**Work instructions**.
Go through the listing below and work out how many lines hold "reprintGo"; reply with the figure alone.

**Records provided**.
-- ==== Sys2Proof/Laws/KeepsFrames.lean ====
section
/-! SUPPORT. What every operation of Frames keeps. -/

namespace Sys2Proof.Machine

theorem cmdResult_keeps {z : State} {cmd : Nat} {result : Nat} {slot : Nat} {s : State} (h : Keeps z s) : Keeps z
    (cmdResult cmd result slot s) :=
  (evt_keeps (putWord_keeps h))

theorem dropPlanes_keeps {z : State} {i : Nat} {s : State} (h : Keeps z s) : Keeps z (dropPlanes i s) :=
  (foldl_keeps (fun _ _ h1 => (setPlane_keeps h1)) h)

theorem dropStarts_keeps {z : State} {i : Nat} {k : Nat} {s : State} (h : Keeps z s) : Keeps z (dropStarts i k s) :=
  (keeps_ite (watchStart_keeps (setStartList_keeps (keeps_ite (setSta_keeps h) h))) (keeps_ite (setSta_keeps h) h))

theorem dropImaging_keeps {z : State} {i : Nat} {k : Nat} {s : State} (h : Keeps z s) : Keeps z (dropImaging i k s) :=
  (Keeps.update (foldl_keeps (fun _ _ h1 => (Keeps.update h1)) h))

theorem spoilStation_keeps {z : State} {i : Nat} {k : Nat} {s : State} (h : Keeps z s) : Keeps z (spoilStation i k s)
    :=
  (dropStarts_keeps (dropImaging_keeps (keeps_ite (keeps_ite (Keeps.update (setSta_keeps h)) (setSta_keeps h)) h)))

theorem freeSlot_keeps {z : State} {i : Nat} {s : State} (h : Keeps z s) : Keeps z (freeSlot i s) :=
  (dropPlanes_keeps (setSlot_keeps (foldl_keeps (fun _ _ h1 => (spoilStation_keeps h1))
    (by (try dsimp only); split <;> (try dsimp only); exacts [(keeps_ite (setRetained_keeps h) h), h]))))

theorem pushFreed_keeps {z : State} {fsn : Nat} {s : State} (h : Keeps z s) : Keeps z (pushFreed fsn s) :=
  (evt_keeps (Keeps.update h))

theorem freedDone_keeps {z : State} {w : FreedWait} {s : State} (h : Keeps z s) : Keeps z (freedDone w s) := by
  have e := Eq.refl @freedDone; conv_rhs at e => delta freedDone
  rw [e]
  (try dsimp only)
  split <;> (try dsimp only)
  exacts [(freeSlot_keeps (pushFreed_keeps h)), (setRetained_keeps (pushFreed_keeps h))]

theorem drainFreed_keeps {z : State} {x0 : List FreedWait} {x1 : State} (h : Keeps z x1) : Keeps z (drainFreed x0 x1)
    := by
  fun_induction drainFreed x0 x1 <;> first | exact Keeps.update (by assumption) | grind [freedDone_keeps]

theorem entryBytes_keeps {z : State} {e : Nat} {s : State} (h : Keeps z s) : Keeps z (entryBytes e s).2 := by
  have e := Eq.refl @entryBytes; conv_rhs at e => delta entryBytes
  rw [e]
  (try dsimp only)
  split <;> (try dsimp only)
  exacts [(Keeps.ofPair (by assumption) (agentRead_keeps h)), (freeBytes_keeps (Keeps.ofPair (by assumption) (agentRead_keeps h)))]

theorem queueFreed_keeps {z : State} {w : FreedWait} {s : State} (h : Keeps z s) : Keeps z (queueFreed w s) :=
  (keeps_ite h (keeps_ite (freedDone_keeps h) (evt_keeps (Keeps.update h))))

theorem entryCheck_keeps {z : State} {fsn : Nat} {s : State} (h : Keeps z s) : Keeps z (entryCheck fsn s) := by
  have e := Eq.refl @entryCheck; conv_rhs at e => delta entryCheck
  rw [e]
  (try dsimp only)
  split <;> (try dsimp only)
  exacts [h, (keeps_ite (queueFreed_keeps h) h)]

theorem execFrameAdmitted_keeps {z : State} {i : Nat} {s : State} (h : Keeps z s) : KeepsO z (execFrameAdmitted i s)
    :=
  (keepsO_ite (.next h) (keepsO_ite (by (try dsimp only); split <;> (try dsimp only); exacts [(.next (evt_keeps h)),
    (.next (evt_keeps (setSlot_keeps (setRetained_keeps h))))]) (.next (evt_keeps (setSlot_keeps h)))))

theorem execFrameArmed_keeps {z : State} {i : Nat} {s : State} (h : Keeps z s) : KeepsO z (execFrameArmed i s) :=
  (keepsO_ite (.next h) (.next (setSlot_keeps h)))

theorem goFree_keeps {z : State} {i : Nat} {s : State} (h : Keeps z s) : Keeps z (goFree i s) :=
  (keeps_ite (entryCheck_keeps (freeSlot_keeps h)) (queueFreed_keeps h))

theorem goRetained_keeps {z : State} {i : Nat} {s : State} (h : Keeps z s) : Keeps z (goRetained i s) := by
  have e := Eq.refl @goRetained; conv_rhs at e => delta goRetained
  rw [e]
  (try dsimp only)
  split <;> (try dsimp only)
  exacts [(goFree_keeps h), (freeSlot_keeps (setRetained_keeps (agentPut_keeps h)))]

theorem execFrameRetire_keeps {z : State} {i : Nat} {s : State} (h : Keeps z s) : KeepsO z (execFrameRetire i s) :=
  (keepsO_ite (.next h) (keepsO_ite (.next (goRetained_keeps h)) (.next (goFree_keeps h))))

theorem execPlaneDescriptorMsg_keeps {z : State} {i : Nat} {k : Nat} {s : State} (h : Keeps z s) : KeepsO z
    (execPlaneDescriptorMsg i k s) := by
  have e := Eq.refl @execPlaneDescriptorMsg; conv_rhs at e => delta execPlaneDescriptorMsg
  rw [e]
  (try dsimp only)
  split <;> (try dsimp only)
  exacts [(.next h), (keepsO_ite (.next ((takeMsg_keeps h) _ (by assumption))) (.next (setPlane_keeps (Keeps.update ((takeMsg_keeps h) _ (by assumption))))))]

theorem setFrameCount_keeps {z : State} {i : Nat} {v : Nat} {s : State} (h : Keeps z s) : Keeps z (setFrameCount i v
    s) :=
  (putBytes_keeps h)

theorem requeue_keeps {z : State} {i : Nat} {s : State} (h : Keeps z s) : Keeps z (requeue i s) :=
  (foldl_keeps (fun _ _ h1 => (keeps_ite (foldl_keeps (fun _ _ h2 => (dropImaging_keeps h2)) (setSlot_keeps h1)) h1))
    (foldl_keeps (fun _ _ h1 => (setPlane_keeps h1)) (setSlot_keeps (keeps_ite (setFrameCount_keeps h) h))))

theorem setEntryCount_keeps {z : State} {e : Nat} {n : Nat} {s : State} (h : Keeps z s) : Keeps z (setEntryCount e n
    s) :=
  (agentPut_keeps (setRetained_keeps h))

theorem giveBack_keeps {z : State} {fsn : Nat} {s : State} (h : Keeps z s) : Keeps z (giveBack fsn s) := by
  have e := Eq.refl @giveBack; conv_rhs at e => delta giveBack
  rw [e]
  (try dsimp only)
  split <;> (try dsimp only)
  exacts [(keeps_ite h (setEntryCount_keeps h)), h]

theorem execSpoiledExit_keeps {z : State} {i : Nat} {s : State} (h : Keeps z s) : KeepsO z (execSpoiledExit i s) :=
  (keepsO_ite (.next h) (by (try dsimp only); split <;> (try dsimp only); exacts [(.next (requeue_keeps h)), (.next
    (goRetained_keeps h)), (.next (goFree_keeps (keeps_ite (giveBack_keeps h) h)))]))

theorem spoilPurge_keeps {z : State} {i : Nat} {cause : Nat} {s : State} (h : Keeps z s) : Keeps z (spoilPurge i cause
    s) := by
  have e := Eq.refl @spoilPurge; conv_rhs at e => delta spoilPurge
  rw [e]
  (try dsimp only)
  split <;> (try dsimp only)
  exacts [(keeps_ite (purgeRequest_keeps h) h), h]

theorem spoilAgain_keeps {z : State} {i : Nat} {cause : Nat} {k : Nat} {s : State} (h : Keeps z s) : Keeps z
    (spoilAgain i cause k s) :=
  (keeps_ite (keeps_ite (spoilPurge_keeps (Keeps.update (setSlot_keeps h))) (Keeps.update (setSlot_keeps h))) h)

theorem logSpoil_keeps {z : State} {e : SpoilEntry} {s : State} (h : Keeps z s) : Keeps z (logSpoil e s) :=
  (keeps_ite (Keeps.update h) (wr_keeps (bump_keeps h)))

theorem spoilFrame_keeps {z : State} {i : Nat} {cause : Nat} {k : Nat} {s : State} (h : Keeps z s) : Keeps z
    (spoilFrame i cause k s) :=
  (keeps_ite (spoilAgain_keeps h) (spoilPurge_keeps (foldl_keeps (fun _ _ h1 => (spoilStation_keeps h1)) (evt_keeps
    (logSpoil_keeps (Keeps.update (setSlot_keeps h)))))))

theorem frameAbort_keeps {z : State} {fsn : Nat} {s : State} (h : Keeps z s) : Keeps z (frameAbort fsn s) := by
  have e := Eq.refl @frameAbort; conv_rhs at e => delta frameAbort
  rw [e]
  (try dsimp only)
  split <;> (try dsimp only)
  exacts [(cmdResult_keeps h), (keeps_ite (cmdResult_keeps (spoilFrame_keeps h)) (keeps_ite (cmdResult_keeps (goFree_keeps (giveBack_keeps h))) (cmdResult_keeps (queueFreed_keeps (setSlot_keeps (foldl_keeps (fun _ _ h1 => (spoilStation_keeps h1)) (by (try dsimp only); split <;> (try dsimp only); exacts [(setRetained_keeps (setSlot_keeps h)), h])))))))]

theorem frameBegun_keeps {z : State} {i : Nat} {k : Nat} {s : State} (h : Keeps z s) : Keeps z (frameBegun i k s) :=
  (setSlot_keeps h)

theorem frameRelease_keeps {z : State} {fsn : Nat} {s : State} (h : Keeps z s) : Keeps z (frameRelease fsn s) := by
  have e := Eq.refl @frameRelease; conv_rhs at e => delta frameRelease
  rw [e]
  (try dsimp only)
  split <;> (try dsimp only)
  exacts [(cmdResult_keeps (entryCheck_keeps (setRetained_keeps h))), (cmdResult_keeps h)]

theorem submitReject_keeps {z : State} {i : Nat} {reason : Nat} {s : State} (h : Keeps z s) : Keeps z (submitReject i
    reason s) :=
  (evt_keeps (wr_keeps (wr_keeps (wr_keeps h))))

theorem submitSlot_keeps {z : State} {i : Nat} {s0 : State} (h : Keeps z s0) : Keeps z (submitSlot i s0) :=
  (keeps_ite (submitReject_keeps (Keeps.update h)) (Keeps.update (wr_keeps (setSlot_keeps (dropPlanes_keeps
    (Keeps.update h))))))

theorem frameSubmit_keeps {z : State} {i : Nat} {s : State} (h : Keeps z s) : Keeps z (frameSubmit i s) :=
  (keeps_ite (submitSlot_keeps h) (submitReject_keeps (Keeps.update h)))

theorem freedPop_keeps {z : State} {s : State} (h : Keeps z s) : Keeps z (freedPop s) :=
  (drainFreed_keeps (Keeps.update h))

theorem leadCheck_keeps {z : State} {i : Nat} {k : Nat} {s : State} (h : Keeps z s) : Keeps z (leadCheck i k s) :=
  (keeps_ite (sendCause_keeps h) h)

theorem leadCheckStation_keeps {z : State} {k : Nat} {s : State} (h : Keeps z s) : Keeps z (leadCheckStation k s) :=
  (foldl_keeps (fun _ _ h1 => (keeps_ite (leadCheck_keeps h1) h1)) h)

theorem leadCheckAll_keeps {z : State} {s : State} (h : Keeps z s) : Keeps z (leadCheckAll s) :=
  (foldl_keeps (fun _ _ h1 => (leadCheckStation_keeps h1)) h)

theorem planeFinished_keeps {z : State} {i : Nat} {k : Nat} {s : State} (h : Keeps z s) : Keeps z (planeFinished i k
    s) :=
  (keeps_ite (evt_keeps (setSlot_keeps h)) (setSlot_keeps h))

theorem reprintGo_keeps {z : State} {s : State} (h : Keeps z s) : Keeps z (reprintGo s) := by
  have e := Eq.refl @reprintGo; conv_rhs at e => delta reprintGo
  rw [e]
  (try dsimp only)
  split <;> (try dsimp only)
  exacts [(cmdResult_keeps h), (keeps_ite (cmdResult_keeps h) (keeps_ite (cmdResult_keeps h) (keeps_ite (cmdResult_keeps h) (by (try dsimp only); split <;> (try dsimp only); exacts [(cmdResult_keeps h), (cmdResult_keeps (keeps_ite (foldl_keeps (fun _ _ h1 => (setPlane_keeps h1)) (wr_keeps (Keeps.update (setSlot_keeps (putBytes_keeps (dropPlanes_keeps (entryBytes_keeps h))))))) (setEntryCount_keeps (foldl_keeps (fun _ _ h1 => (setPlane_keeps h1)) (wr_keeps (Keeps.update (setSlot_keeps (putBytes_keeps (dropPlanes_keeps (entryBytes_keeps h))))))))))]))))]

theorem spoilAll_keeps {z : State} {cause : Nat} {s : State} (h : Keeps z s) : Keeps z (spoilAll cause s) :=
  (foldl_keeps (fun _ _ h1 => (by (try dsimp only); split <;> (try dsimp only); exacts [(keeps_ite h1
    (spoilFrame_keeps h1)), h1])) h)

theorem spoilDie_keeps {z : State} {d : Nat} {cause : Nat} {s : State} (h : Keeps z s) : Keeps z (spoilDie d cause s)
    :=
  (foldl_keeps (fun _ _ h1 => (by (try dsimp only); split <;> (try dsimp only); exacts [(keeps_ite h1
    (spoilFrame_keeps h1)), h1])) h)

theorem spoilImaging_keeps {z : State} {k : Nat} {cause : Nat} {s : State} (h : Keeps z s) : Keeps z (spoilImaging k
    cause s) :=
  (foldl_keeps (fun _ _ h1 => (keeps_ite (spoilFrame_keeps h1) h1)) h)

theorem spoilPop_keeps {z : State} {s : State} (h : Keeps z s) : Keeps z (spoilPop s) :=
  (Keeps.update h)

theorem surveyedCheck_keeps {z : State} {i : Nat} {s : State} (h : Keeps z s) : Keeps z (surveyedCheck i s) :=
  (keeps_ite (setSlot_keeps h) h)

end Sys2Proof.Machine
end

**Response box**.
2